Originally posted on December 31, 2017
Happy and healthy 2018 to all!
In this series of blog posts, I will discuss FATF’s November 2017 Guidance on Private Sector Information Sharing. I am happy to say that the Guidance addresses many of the points I noted in my 2016 SWIFT Institute paper on AML/CTF and data privacy (e.g. cross-border data protection law, how confidentiality can forbid group sharing).
The FATF Guidance is a welcome development and seems to be part of a shift in thinking towards more favorable attitudes regarding data governance among AML/CFT professionals that I have personally noted in the past year. This is probably due to a host of factors including the EU’s General Data Protection Regulation (GDPR) constantly being in the headlines, the rise of cooperative public-private groups such as the UK’s Joint Money Laundering Intelligence Taskforce (JMLIT) and US’s FinCEN Exchange, Brexit, and developments in Fintech.

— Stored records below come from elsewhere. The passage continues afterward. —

/-- FL after CMP R0, R1 from FL = 0xF8. -/
def cmp (x0 x1 : Byte) : Option Byte := look (step ((start [0xA7#8, 0x00#8, 0x01#8] x0 x1).setFl 0xF8#8)) fun t => t.fl

/-- V-D38, V-D39, V-D40. -/
theorem test_cmp : cmp 5#8 5#8 = some 0xF9#8 ∧ cmp 0x80#8 0x7F#8 = some 0xFA#8 ∧ cmp 0#8 0xFF#8 = some 0xFC#8 := by
  decide

/-- PC after a jump through R0 = 0x40 at 0x10, for each of the eight values of FL bits 2:0 (V-D30). -/
def jumps (op : Byte) : List (Option Byte) :=
  ([0, 1, 2, 3, 4, 5, 6, 7] : List Byte).map fun fl => look (step ((start [op, 0x00#8] 0x40#8 0#8).setFl fl)) fun t => t.pc

/-- Taken goes to 0x40, not taken to 0x12. -/
def taken (pattern : List Bool) : List (Option Byte) := pattern.map fun b => some (if b then 0x40#8 else 0x12#8)

theorem test_jeq : jumps 0x55#8 = taken [false, true, false, true, false, true, false, true] := by decide
theorem test_jne : jumps 0x56#8 = taken [true, false, true, false, true, false, true, false] := by decide
theorem test_jgt : jumps 0x57#8 = taken [false, false, true, true, false, false, true, true] := by decide
theorem test_jge : jumps 0x5A#8 = taken [false, true, true, true, false, true, true, true] := by decide
theorem test_jlt : jumps 0x58#8 = taken [false, false, false, false, true, true, true, true] := by decide
theorem test_jle : jumps 0x59#8 = taken [false, true, false, true, true, true, true, true] := by decide
theorem test_jmp : jumps 0x54#8 = taken [true, true, true, true, true, true, true, true] := by decide

/-- V-D45 and V-D47. -/
theorem test_call : look (step (start [0x50#8, 0x01#8] 0#8 0x20#8)) (fun t => (t.mem.read 0xF3#8, t.reg 7, t.pc)) =
      some (0x12#8, 0xF3#8, 0x20#8) ∧
    look (step (start [0x50#8, 0x07#8] 0#8 0#8)) (fun t => (t.mem.read 0xF3#8, t.reg 7, t.pc)) =
      some (0x12#8, 0xF3#8, 0xF3#8) := by decide

/-- V-D48. -/
theorem test_ret : look (step ((externalWrite 0xF3#8 0x08#8 (start [0x11#8] 0#8 0#8)).setReg 7 0xF3#8))
    (fun t => (t.pc, t.reg 7)) = some (0x08#8, 0xF4#8) := by decide

/-- V-D50 and V-D51. -/
theorem test_push : look (step ((start [0x45#8, 0x01#8] 0#8 0xAB#8).setReg 7 0#8)) (fun t => (t.mem.read 0xFF#8, t.reg 7)) =
      some (0xAB#8, 0xFF#8) ∧
    look (step (start [0x45#8, 0x07#8] 0#8 0#8)) (fun t => (t.mem.read 0xF3#8, t.reg 7, t.pc)) =
      some (0xF4#8, 0xF3#8, 0x12#8) := by decide

/-- V-D53 and V-D54. -/
theorem test_pop : look (step ((externalWrite 0xFF#8 0x77#8 (start [0x46#8, 0x00#8] 0#8 0#8)).setReg 7 0xFF#8))
      (fun t => (t.reg 0, t.reg 7)) = some (0x77#8, 0x00#8) ∧
    look (step ((externalWrite 0xF3#8 0x80#8 (start [0x46#8, 0x07#8] 0#8 0#8)).setReg 7 0xF3#8)) (fun t => t.reg 7) =
      some 0x80#8 := by decide

/-- V-D56. -/
theorem test_int : look (step ((start [0x42#8, 0x00#8] 3#8 0#8).setReg 5 0x80#8)) (fun t => (t.reg 5, t.reg 6, t.ie, t.pc)) =
    some (0x83#8, 0x00#8, true, 0x12#8) := by decide

/-- V-D59: the frame of V-S5, restored. -/
theorem test_iret : look (step (storeBytes [0x00#8, 0x01#8, 0x55#8, 0x44#8, 0x33#8, 0x22#8, 0x11#8, 0x02#8, 0x10#8] 0xEB#8
      ((start [0x13#8] 0#8 0#8).setReg 7 0xEB#8)))
    (fun t => ([t.reg 0, t.reg 1, t.reg 2, t.reg 3, t.reg 4, t.reg 5, t.reg 6, t.reg 7], t.fl, t.pc, t.ie)) =
    some ([0x11#8, 0x22#8, 0x33#8, 0x44#8, 0x55#8, 0x01#8, 0x00#8, 0xF4#8], 0x02#8, 0x10#8, true) := by decide

/-- V-D69. -/
theorem test_ld : look (step (externalWrite 0x80#8 0x0E#8 (start [0x83#8, 0x03#8, 0x01#8] 0#8 0x80#8)))
    (fun t => (t.reg 3, t.reg 1, t.pc)) = some (0x0E#8, 0x80#8, 0x13#8) := by decide

/-- V-D72, with the address in R1. -/
theorem test_st : look (step (start [0x84#8, 0x01#8, 0x00#8] 0x50#8 0xF8#8)) (fun t => (t.mem.read 0xF8#8, t.reg 0, t.pc)) =
    some (0x50#8, 0x50#8, 0x13#8) := by decide

/-- V-D67, V-D68. -/
theorem test_ldi : look (step (start [0x82#8, 0x07#8, 0x80#8] 0#8 0#8)) (fun t => (t.reg 7, t.pc)) =
    some (0x80#8, 0x13#8) := by decide

/-- V-D73, V-D74. -/
theorem test_prn : look (step (start [0x47#8, 0x00#8] 0x48#8 0#8)) (fun t => (t.trace, t.pc)) =
    some ([⟨.num, 72#8⟩], 0x12#8) := by decide
theorem test_pra : look (step (start [0x48#8, 0x00#8] 0x48#8 0#8)) (fun t => (t.trace, t.pc)) =
    some ([⟨.chr, 0x48#8⟩], 0x12#8) := by decide

/-- V-D75. -/
theorem test_nop : look (step (start [0x00#8] 0#8 0#8)) (fun t => (t.ir, t.pc, t.run)) =
    some (0x00#8, 0x11#8, RunState.running) := by decide

/-- V-D76, at 0x10. -/
theorem test_hlt : look (step (start [0x01#8] 0#8 0#8)) (fun t => (t.run, t.cause, t.pc, t.signals)) =
    some (RunState.halted, Cause.hlt, 0x11#8, [Signal.stop]) := by decide

/-- V-D77: the operands of an instruction at 0xFF are at 0x00 and 0x01. -/
theorem test_wrap_at_the_top : look (step ((((storeBytes [0xA0#8, 0x00#8, 0x01#8] 0xFF#8 State.reset).setPc 0xFF#8).setReg 0
      2#8).setReg 1 3#8)) (fun t => (t.reg 0, t.pc)) = some (5#8, 0x02#8) := by decide

/-- P5b: an unknown byte halts before its operands are read. -/
theorem test_invalid_opcode : look (step (externalWrite 0#8 0xFF#8 State.reset))
    (fun t => (t.run, t.cause, t.info, t.ir, t.pc)) =
      some (RunState.halted, Cause.invalidOpcode, 0xFF#8, 0xFF#8, 0x00#8) ∧
    look (step (externalWrite 0#8 0xFF#8 State.reset)) (fun t => (t.bus, t.signals)) =
      some ([BusAccess.read 0x00#8 0xFF#8], [Signal.diag .invalidOpcode 0xFF#8, Signal.stop]) := by decide

/-- V-D80: the tick refuses a register byte above 7. -/
theorem test_register_eight_is_refused :
    refusal (step (start [0xA0#8, 0x00#8, 0x08#8] 0#8 0#8)) = some (.registerOperandAboveSeven 8#8) := by decide

/-! ## Interrupts -/

/-- The vectors of V-D60 at 0xF8, and PC at 0x10. -/
def vectored (im is : Byte) : State :=
  storeBytes [0x50#8, 0x58#8, 0x60#8, 0x68#8, 0x70#8, 0x78#8, 0x80#8, 0x88#8] 0xF8#8
    (((State.reset.setPc 0x10#8).setReg 5 im).setReg 6 is)

/-- V-D60: line 1 wins over line 2; the routine's first instruction runs in the same tick. -/
theorem test_lowest_line_wins : look (step (vectored 0xFF#8 0x06#8))
    (fun t => (t.reg 6, t.ie, t.reg 7, t.mem.read 0xF3#8, t.mem.read 0xEB#8, t.pc)) =
    some (0x04#8, false, 0xEB#8, 0x10#8, 0x04#8, 0x59#8) := by decide

/-- V-D61 and V-D62: nothing eligible, and the gate closed. -/
theorem test_no_entry : look (step (vectored 0x04#8 0x03#8)) (fun t => (t.reg 6, t.pc)) = some (0x03#8, 0x11#8) ∧
    look (step ((vectored 0x01#8 0x01#8).setIe false)) (fun t => (t.reg 6, t.pc)) = some (0x01#8, 0x11#8) := by decide

/-- V-D65: line 7, the last vector. -/
theorem test_line_seven : look (step (vectored 0x80#8 0x80#8)) (fun t => (t.reg 6, t.pc)) = some (0x00#8, 0x89#8) := by
  decide

/-- V-S5: the frame, item by item. -/
theorem test_entry_frame :
    look (step (((((vectored 0x01#8 0x01#8).setReg 0 0x11#8).setReg 1 0x22#8).setReg 4 0x55#8).setFl 0x02#8))
      (fun t => [0xF3#8, 0xF2#8, 0xF1#8, 0xF0#8, 0xEF#8, 0xEE#8, 0xED#8, 0xEC#8, 0xEB#8].map t.mem.read) =
    some [0x10#8, 0x02#8, 0x11#8, 0x22#8, 0x00#8, 0x00#8, 0x55#8, 0x01#8, 0x00#8] := by decide

/-- V-D63 and V-D64, and a raise that lands before its tick. -/
theorem test_raise : ((raiseInterrupt 1 State.reset).reg 6, (raiseInterrupt 1 (raiseInterrupt 1 State.reset)).reg 6) =
      (0x02#8, 0x02#8) ∧
    look (step { State.reset with inputs := [[.raiseInterrupt 7], [.reset]] }) (fun t => (t.reg 6, t.inputs)) =
      some (0x80#8, [[Input.reset]]) := by decide

/-! ## The placing of an instruction -/

theorem test_with_fetch_word :
    look (step (State.reset.withFetchWord 24 0x080082)) (fun t => (t.reg 0, t.pc)) = some (8#8, 0x03#8) ∧
    look (step ((vectored 0xFF#8 0xFF#8).withFetchWord 16 0x0565)) (fun t => (t.reg 5, t.pc)) =
      some (0x00#8, 0x12#8) := by decide

/-! ## Witnesses: for each obligation with hypotheses, a state and operands that meet them together -/

/-- The state after the action of an instruction; used only where the action answers a next state. -/
def done (i : Instr) (s : State) : State := (look (exec i s) id).getD s

/-- DecodeOfEncodeIsTheInstruction. -/
theorem witness_well_formed : (Instr.xor 7#8 0#8).wellFormed = true := by decide

/-- DecodeAcceptsOnlyEncodings, with bytes left over. -/
theorem witness_decode : decode [0x82#8, 0x07#8, 0xFF#8, 0x01#8] = .ok (.ldi 7#8 0xFF#8, [0x01#8]) := rfl

/-- OpcodeMapMeetsItsConstraints: equal opcodes of different instructions, and a row found. -/
theorem witness_opcode_map : opcodeOf (.add 0#8 1#8) = opcodeOf (.add 7#8 7#8) ∧
    (∃ row, lookupOpcode 0xAD#8 = some row) ∧ (∃ row, lookupOpcode 0x00#8 = some row) := ⟨rfl, ⟨_, rfl⟩, ⟨_, rfl⟩⟩

/-- BytesOutsideTheMapAreIllegal: both ends of the range, and an illegal byte below it. -/
theorem witness_illegal : 0xC0 ≤ (0xC0#8).toNat ∧ 0xC0 ≤ (0xFF#8).toNat ∧ isOpcode 0x52#8 = false := by decide

/-- ExecCompletesExactlyOnRegisterBytes: the three clauses, at the bytes 7 and 8. -/
theorem witness_exec_completes : (Instr.add 7#8 7#8).wellFormed = true ∧ (Instr.add 7#8 8#8).wellFormed = false ∧
    ∃ row, lookupOpcode ((start [0xA0#8, 0x00#8, 0x08#8] 0#8 0#8).mem.read 0x10#8) = some row ∧
      (row.build ((start [0xA0#8, 0x00#8, 0x08#8] 0#8 0#8).mem.read 0x11#8)
        ((start [0xA0#8, 0x00#8, 0x08#8] 0#8 0#8).mem.read 0x12#8)).wellFormed = false :=
  ⟨by decide, by decide, _, rfl, by decide⟩

/-- StepRunsTheDecodedInstruction, at the top of memory. -/
theorem witness_step_runs :
    let s := (storeBytes [0xA0#8, 0x00#8, 0x01#8] 0xFF#8 State.reset).setPc 0xFF#8
    s.run = .running ∧ s.dueInputs = [] ∧ interruptToEnter s = none ∧
      decode [s.mem.read s.pc, s.mem.read (s.pc + 1), s.mem.read (s.pc + 2)] = .ok (.add 0#8 1#8, []) :=
  ⟨rfl, rfl, rfl, rfl⟩

/-- StepIsInterruptPhaseThenInstructionPhase: no entry, an entry of the lowest and of the highest line, a halted core. -/
theorem witness_phases : (vectored 0xFF#8 0#8).dueInputs = [] ∧ interruptToEnter (vectored 0xFF#8 0#8) = none ∧
    interruptToEnter (vectored 0x01#8 0x01#8) = some 0 ∧ interruptToEnter (vectored 0x80#8 0x80#8) = some 7 ∧
    (vectored 0x01#8 0x01#8).run = .running ∧ (stopByHalt State.reset).run = .halted ∧
    (stopByHalt State.reset).dueInputs = [] := by decide

/-- PcAdvancesByTheOpcodeFields: a jump, an instruction that runs on, and HLT. -/
theorem witness_pc_advances :
    ({ State.reset with ir := 0x54#8 }).ir = opcodeOf (.jmp 0#8) ∧ (0x54#8).getLsbD 4 = true ∧
    look (exec (.jmp 0#8) { State.reset with ir := 0x54#8 }) (fun t => t.pc) = some 0#8 ∧
    ({ State.reset with ir := 0xA0#8 }).ir = opcodeOf (.add 0#8 1#8) ∧ (0xA0#8).getLsbD 4 = false ∧
    look (exec (.add 0#8 1#8) { State.reset with ir := 0xA0#8 }) (fun t => t.run) = some .running ∧
    ({ State.reset with ir := 0x01#8 }).ir = opcodeOf .hlt ∧ (0x01#8).getLsbD 4 = false ∧
    look (exec .hlt { State.reset with ir := 0x01#8 }) (fun t => t.cause) = some .hlt := by decide

/-- InvalidOpcodeHaltsBeforeTheOperandRead, and V-D66: the same in a tick that enters an interrupt first. -/
theorem witness_invalid_opcode :
    let s := externalWrite 0#8 0xFF#8 State.reset
    let v := externalWrite 0x50#8 0xFF#8 (vectored 1#8 1#8)
    s.run = .running ∧ s.dueInputs = [] ∧ isOpcode ((interruptPhase s).mem.read (interruptPhase s).pc) = false ∧
      v.run = .running ∧ v.dueInputs = [] ∧ interruptToEnter v = some 0 ∧ (interruptPhase v).pc = 0x50#8 ∧
      isOpcode ((interruptPhase v).mem.read 0x50#8) = false := by decide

Building off its 2016 efforts, this FATF Guidance puts information sharing on the map in committing its governments to implement agendas to meet these goals. The Guidance tells the private sector that states consider data sharing an internal and group priority. Hopefully, it will provide financial institutions with enough confidence to contribute to forming the standards necessary so data sharing (public-private and private-private) can effectively balance market and national security interests. FATF emphasizes this throughout the text, noting that putting the guidelines into practice requires public and private views and expertise. Notably, FATF adds data privacy authorities to the Guidance’s intended audience alongside governments and financial institutions, thereby recognizing the importance of these views to the goal.
However, as is typical of any international group’s stance on a globally complicated issue with conditions that change according to jurisdiction, FATF guidance can only provide guideposts – it does not, and cannot, furnish the detailed governance and operational processes that regulators and financial institutions need. This is not a criticism, but a reminder of the role and limitations of these Guidances and how much work there is yet to be done by national authorities and the private sector.*
FATF confirmed the widely-held belief that information sharing is essential to a “well-functioning AML/CFT framework.” In forthcoming posts, I will expand on three thematic streams within the Guidance;
- Data protection and privacy and AML/CFT are not mutually exclusive
- Financial institutions must share data internally and across the group
- Effective data sharing is only possible with public-private and private-private cooperation. (Recognizing the sometime cyclical cycle that public-private groups are “source as well as target of information flow.”)
All while noting that two conditions pervade all of the above;
- Siloed views are not effective
- Technology and governance are intertwined
I am looking forward to getting on the blog wagon again and seeing how the data sharing regime develops. A thank you to everyone who has been supportive of my work on this topic over the years. Keep engaging – there’s more to come in 2018.
*Having said this, I hope the Wolfsberg Group follows suit and completes its 2014 guidance on AML/CFT and data privacy.
**This blog represents my personal opinions and does not represent LexisNexis Risk Solutions. My research is my personal intellectual property and has been in no way influenced by any member of the financial services community or by government officials.